Zulip Chat Archive
Stream: new members
Topic: Coding style – splitting long proofs
Martin Dvořák (Aug 17 2022 at 22:48):
Soft question (coding style):
Do you split long proofs into several lemmata just because the proof is too long? Even if they aren't logically independent pieces by using only a small subset of the propositions that are present inside the proof?
Jireh Loreaux (Aug 18 2022 at 01:13):
For mathlib, I would say "generally not." However, unless the proof is about a deep result, there is often a way to split it up into pieces, even if it means a major rewrite, or using other parts of the library better.
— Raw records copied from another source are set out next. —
theorem afterSends_cons (m : Message) (ms : List Message) (now : List Input) :
    afterSends ms rest (afterSends [m] now s) = afterSends (m :: ms) rest s := by
  simp [afterSends, eventsAt, acknowledged, Nat.add_assoc, Nat.add_comm 1]

/-- One send: the turn offers the message, and the answer moves on to the next. -/
theorem runs_send {m : Message} (hw : s.cfg.wf = true) (hq : s.rsPending = false)
    (hm : (currentBatch s)[s.rsIndex]? = some m) (hi : s.inputs = .sequencer :: .answer .ok :: rest) :
    Runs 2 s (afterSends [m] rest s) := by
  have hoffer := step_offer hw (.inl hi) hq hm
  have hanswer := step_answer (s := offerSend m { s with inputs := .answer .ok :: rest }) hw rfl rfl
  have hafter : acknowledgeSend (offerSend m { s with inputs := rest }) = afterSends [m] rest s := by
    simp [acknowledgeSend, offerSend, onTransport, afterSends, eventsAt, acknowledged, hq]
  exact hafter ▸ (runs_one hoffer).trans (runs_one hanswer)

/-- The sends of the batch's messages from the present one on. -/
theorem runs_sends (ms : List Message) (hw : s.cfg.wf = true) (hq : s.rsPending = false)
    (hms : (currentBatch s).drop s.rsIndex = ms) (hi : s.inputs = acknowledgedSends ms.length ++ rest) :
    Runs (2 * ms.length) s (afterSends ms rest s) := by
  induction ms generalizing s with
  | nil =>
    rw [afterSends_nil (rest := rest) hi]
    exact runs_zero s
  | cons m ms ih =>
    have hm : (currentBatch s)[s.rsIndex]? = some m := by
      rw [← List.head?_drop, hms, List.head?_cons]
    rw [List.length_cons, acknowledgedSends_succ] at hi
    have hfirst := runs_send hw hq hm hi
    have hdrop : (currentBatch s).drop (s.rsIndex + 1) = ms := by
      rw [← List.tail_drop, hms, List.tail_cons]
    have hothers := ih (s := afterSends [m] (acknowledgedSends ms.length ++ rest) s) hw hq hdrop rfl
    rw [List.length_cons, Nat.mul_succ, Nat.add_comm, ← afterSends_cons]
    exact hfirst.trans hothers

/-! ### The phases of a run -/

/-- A phase that begins at its batch's first message sends the whole batch. -/
theorem runs_batch (hw : s.cfg.wf = true) (hq : s.rsPending = false) (h0 : s.rsIndex = 0)
    (hi : s.inputs = acknowledgedSends (currentBatch s).length ++ rest) :
    Runs (2 * (currentBatch s).length) s (afterSends (currentBatch s) rest s) :=
  runs_sends _ hw hq (by rw [h0, List.drop_zero]) hi

theorem runs_phaseA (hw : s.cfg.wf = true) (hp : s.rsPhase = .phaseA) (hq : s.rsPending = false) (h0 : s.rsIndex = 0)
    (hi : s.inputs = acknowledgedSends (batchA s.cfg).length ++ .sequencer :: rest) :
    Runs (2 * (batchA s.cfg).length + 1) s (endPhaseA (afterSends (batchA s.cfg) rest s)) := by
  have hcur := currentBatch_phaseA hp
  rw [← hcur] at hi ⊢
  refine (runs_batch hw hq h0 hi).trans (runs_one (step_endPhaseA hw (.inl rfl) hp hq ?_))
  simp [afterSends, h0, hcur]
That being said, there can always be exceptions to both statements above.
Mario Carneiro (Aug 18 2022 at 01:24):
One reason to split up a large proof is if it improves compile times
Mario Carneiro (Aug 18 2022 at 01:25):
lemmas are processed in parallel, and additionally a long proof can involve a large local context which makes all other tactics slower
Mario Carneiro (Aug 18 2022 at 01:26):
it's also just easier to work with when you are writing the proof since the response time is smaller
Mario Carneiro (Aug 18 2022 at 01:28):
that last reason is probably the most direct reason to split a long proof, it just gets too annoying to write otherwise
Martin Dvořák (Aug 18 2022 at 18:55):
I think I made a mistake that I was taking only the logical structure into account but not the length of the respective parts. I made a few levels of decomposition, after which I basically stopped breaking things apart. As a result, I have a proof that consists of 36 lemmata; many of them are under 10 lines, but some of them are longer, and one of them is a monstrous lemma with a proof of 1100 lines.
The response time cries in Lean was really annoying.
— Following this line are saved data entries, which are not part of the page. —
-- ==== Sys2Proof/Machine/Scalar.lean ====
section
/-! DEFINITION. The scalar commands FQMUL and BARRETT (40_modarith R103, R106): operands in the command word, result in the
response, no word of CM read or written. -/

namespace Sys2Proof.Machine

/-- FQMUL a, b: `respond( fqmul(A, B) )` (R103). -/
def execFqmul (a b : Word) (s : State) : Host.Outcome State Fault Refusal := .next (s.respond .ok (fqmul a b))

/-- BARRETT a: `respond( barrett(A) )` (R106). -/
def execBarrett (a : Word) (s : State) : Host.Outcome State Fault Refusal := .next (s.respond .ok (barrett a))

end Sys2Proof.Machine
end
Jireh Loreaux (Aug 18 2022 at 19:05):
A proof of 1100 lines is certainly a good enough reason to split it. Are you sure that lemma can't be deconstructed further? It seems very surprising to me. We have a few long proofs in mathlib, but I'm not sure I know of any that are over say, 200 lines [other community members please insert links to counterexamples here].
Mario Carneiro (Aug 18 2022 at 19:07):
I think there are counterexamples, but I generally associate ultra-long proofs with folks who haven't quite learned the coding style yet
Mario Carneiro (Aug 18 2022 at 19:08):
It would be nice if someone could do some statistics on mathlib proof length distribution and outliers
Mario Carneiro (Aug 18 2022 at 19:11):
unfortunately environment.decl_pos
only has the start position and not the end
Martin Dvořák (Aug 18 2022 at 19:13):
Jireh Loreaux said:
A proof of 1100 lines is certainly a good enough reason to split it. Are you sure that lemma can't be deconstructed further? It seems very surprising to me. We have a few long proofs in mathlib, but I'm not sure I know of any that are over say, 200 lines [other community members please insert links to counterexamples here].
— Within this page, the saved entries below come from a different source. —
/-! ### The two halves of a layer -/

theorem blocks_length (f : Word → Word → Word → Word × Word) (len : Nat) (zs : List Word) {r : Poly}
    (h : r.length = 2 * len * zs.length) : (blocks f len zs r).length = r.length := by
  induction zs generalizing r with
  | nil => rfl
  | cons z zs ih =>
    rw [List.length_cons, Nat.mul_succ] at h
    have hd : (r.drop (2 * len)).length = 2 * len * zs.length := by rw [List.length_drop]; omega
    simp only [blocks, List.length_append, List.length_zipWith, List.length_take, List.length_drop, ih hd]
    omega

/-- A whole number of blocks, then others. -/
theorem blocks_append (f : Word → Word → Word → Word × Word) (len : Nat) (zs zs' : List Word) {r r' : Poly}
    (h : r.length = 2 * len * zs.length) : blocks f len (zs ++ zs') (r ++ r') = blocks f len zs r ++ blocks f len zs' r' := by
  induction zs generalizing r with
  | nil =>
    rw [List.length_eq_zero_iff.1 h]
    rfl
  | cons z zs ih =>
    rw [List.length_cons, Nat.mul_succ] at h
    have hd : (r.drop (2 * len)).length = 2 * len * zs.length := by rw [List.length_drop]; omega
    rw [List.cons_append, blocks, blocks, List.drop_append_of_le_length (i := 2 * len) (by omega), ih hd,
      List.take_append_of_le_length (by omega), List.drop_append_of_le_length (i := len) (by omega), List.take_append_of_le_length (by rw [List.length_drop]; omega)]
    simp only [List.append_assoc]

/-- Consecutive entries of a constant table. -/
def tableRun (t : Nat → Word) (k n : Nat) : List Word := (List.range n).map fun i => t (k + i)

theorem tableRun_length (t : Nat → Word) (k n : Nat) : (tableRun t k n).length = n := by simp [tableRun]

theorem tableRun_add (t : Nat → Word) (k m n : Nat) : tableRun t k (m + n) = tableRun t k m ++ tableRun t (k + m) n := by
  simp [tableRun, List.range_add, Nat.add_assoc]

/-- A layer on all 256 words, its constants from entry `first len` of the table on. -/
def wholeLayer (f : Word → Word → Word → Word × Word) (t : Nat → Word) (first : Nat → Nat) (r : Poly) (len : Nat) : Poly :=
  blocks f len (tableRun t (first len) (128 / len)) r

/-- The same layer on half h of the words. -/
def halfLayer (f : Word → Word → Word → Word × Word) (t : Nat → Word) (first : Nat → Nat) (h : Nat) (r : Poly) (len : Nat) : Poly :=
  blocks f len (tableRun t (first len + h * (64 / len)) (64 / len)) r

/-- The first constant of the forward layer of stride `len` (R142). -/
def nttFirst (len : Nat) : Nat := 128 / len

/-- The first constant of the inverse layer of stride `len` (R152). -/
def inttFirst (len : Nat) : Nat := 128 - 256 / len

theorem nttLayer_eq_wholeLayer : nttLayer = wholeLayer bflyCt zeta nttFirst := by
  funext r len
  rw [nttLayer, ctBlocks_eq_blocks]
  rfl

theorem inttLayer_eq_wholeLayer : inttLayer = wholeLayer bflyGsR zetaInv inttFirst := by
  funext r len
  rw [inttLayer, gsBlocks_eq_blocks]
  rfl

/-- The strides a half holds whole blocks of. -/
def halfStrides : List Nat := [2, 4, 8, 16, 32, 64]

theorem halfStrides_mul {len : Nat} (hl : len ∈ halfStrides) : 2 * len * (64 / len) = 128 ∧ 128 / len = 64 / len + 64 / len := by
  revert len
  decide

variable {f : Word → Word → Word → Word × Word} {t : Nat → Word} {first : Nat → Nat}

theorem halfLayer_length {h len : Nat} (hl : len ∈ halfStrides) {r : Poly} (hr : r.length = 128) :
    (halfLayer f t first h r len).length = 128 := by
  rw [halfLayer, blocks_length _ _ _ (by rw [tableRun_length, (halfStrides_mul hl).1, hr]), hr]

theorem halfLayers_length {h : Nat} (ls : List Nat) (hls : ∀ len ∈ ls, len ∈ halfStrides) {r : Poly} (hr : r.length = 128) :
    (ls.foldl (halfLayer f t first h) r).length = 128 := by
  induction ls generalizing r with
  | nil => exact hr
  | cons len ls ih => exact ih (fun l hl => hls l (by simp [hl])) (halfLayer_length (hls len (by simp)) hr)

theorem wholeLayer_append {len : Nat} (hl : len ∈ halfStrides) {r r' : Poly} (hr : r.length = 128) :
    wholeLayer f t first (r ++ r') len = halfLayer f t first 0 r len ++ halfLayer f t first 1 r' len := by
  rw [wholeLayer, (halfStrides_mul hl).2, tableRun_add, blocks_append _ _ _ _ (by rw [tableRun_length, (halfStrides_mul hl).1, hr]),
    halfLayer, halfLayer, Nat.zero_mul, Nat.add_zero, Nat.one_mul]

/-- Layers of strides below 128 work on each half by itself. -/
theorem wholeLayers_append (ls : List Nat) (hls : ∀ len ∈ ls, len ∈ halfStrides) {r r' : Poly} (hr : r.length = 128) :
    ls.foldl (wholeLayer f t first) (r ++ r') =
      ls.foldl (halfLayer f t first 0) r ++ ls.foldl (halfLayer f t first 1) r' := by
  induction ls generalizing r r' with
  | nil => rfl
  | cons len ls ih =>
    have hl := hls len (by simp)
    rw [List.foldl_cons, wholeLayer_append hl hr, ih (fun l h => hls l (by simp [h])) (halfLayer_length hl hr), List.foldl_cons,
      List.foldl_cons]

/-- Lane-parallel layers of strides that are whole vectors. -/
theorem ofLanes_halfLayers {lane : List Lanes → Nat → List Lanes} {h : Nat}
    (hlane : ∀ vs len, lane vs len = laneBlocks f (len / 4) (tableRun t (first len + h * (64 / len)) (64 / len)) vs) (ls : List Nat)
    (hls : ∀ len ∈ ls, 4 * (len / 4) = len) (vs : List Lanes) :
    ofLanes (ls.foldl lane vs) = ls.foldl (halfLayer f t first h) (ofLanes vs) := by
  induction ls generalizing vs with
  | nil => rfl
  | cons len ls ih =>
    rw [List.foldl_cons, ih (fun l hl => hls l (by simp [hl])), hlane, ofLanes_laneBlocks, hls len (by simp), List.foldl_cons]
    rfl

/-! ### The forward schedule (42_ntt_forward R143) -/

theorem ofLanes_tileZetas (h : Nat) : ofLanes (tileZetas h) = tableRun zeta (64 + h * 32) 32 := by
  rw [Nat.mul_comm h]
  rfl

theorem halfLayer_ct_two (h : Nat) (r : Poly) :
    halfLayer bflyCt zeta nttFirst h r 2 = blocks bflyCt 2 (tableRun zeta (64 + h * 32) 32) r := rfl

/-- The six strides of a half: five on vectors, the last in tiles. -/
theorem ofLanes_halfNtt (h : Nat) {vs : List Lanes} (hv : vs.length = 32) :
    ofLanes (halfNtt h vs) = [64, 32, 16, 8, 4, 2].foldl (halfLayer bflyCt zeta nttFirst h) (ofLanes vs) := by
  have hlayers := ofLanes_halfLayers (lane := halfCtLayer h) (first := nttFirst) (fun _ _ => laneCtBlocks_eq _ _ _) [64, 32, 16, 8, 4] (by decide) vs
  have hlen : ([64, 32, 16, 8, 4].foldl (halfCtLayer h) vs).length = 32 := by
    have hl := ofLanes_length ([64, 32, 16, 8, 4].foldl (halfCtLayer h) vs)
    rw [hlayers, halfLayers_length _ (by decide) (by rw [ofLanes_length, hv])] at hl
    omega
  rw [halfNtt, tileCt_eq, ofLanes_eachTile _ _ _ (by rw [hlen]; rfl), hlayers, ofLanes_tileZetas, ← halfLayer_ct_two]
  simp only [List.foldl_cons, List.foldl_nil]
It can be. I just made a mistake that I stopped after a few levels of decomposition.
Martin Dvořák (Aug 18 2022 at 19:14):
After which I was splitting things only if they were using only a small subset of propositions in the place where they were used.
Martin Dvořák (Aug 18 2022 at 19:14):
Mario Carneiro said:
(...) folks who haven't quite learned the coding style yet
Yep, this is me!
Jireh Loreaux (Aug 18 2022 at 19:18):
@Mario Carneiro As a first approximation, you could just subtract successive environment.decl_pos
values. It wouldn't be accurate because of variable declarations, section headings, but I think only really long docstrings would feed into the outliers, and these might be small enough in number to discard manually.
Mario Carneiro (Aug 18 2022 at 19:19):
I just wrote a fix for lean so that the .ast.json stores command ends correctly, so if we update lean and run it on mathlib we can get accurate data here
Mario Carneiro (Aug 18 2022 at 19:23):
Last updated: Dec 20 2023 at 11:08 UTC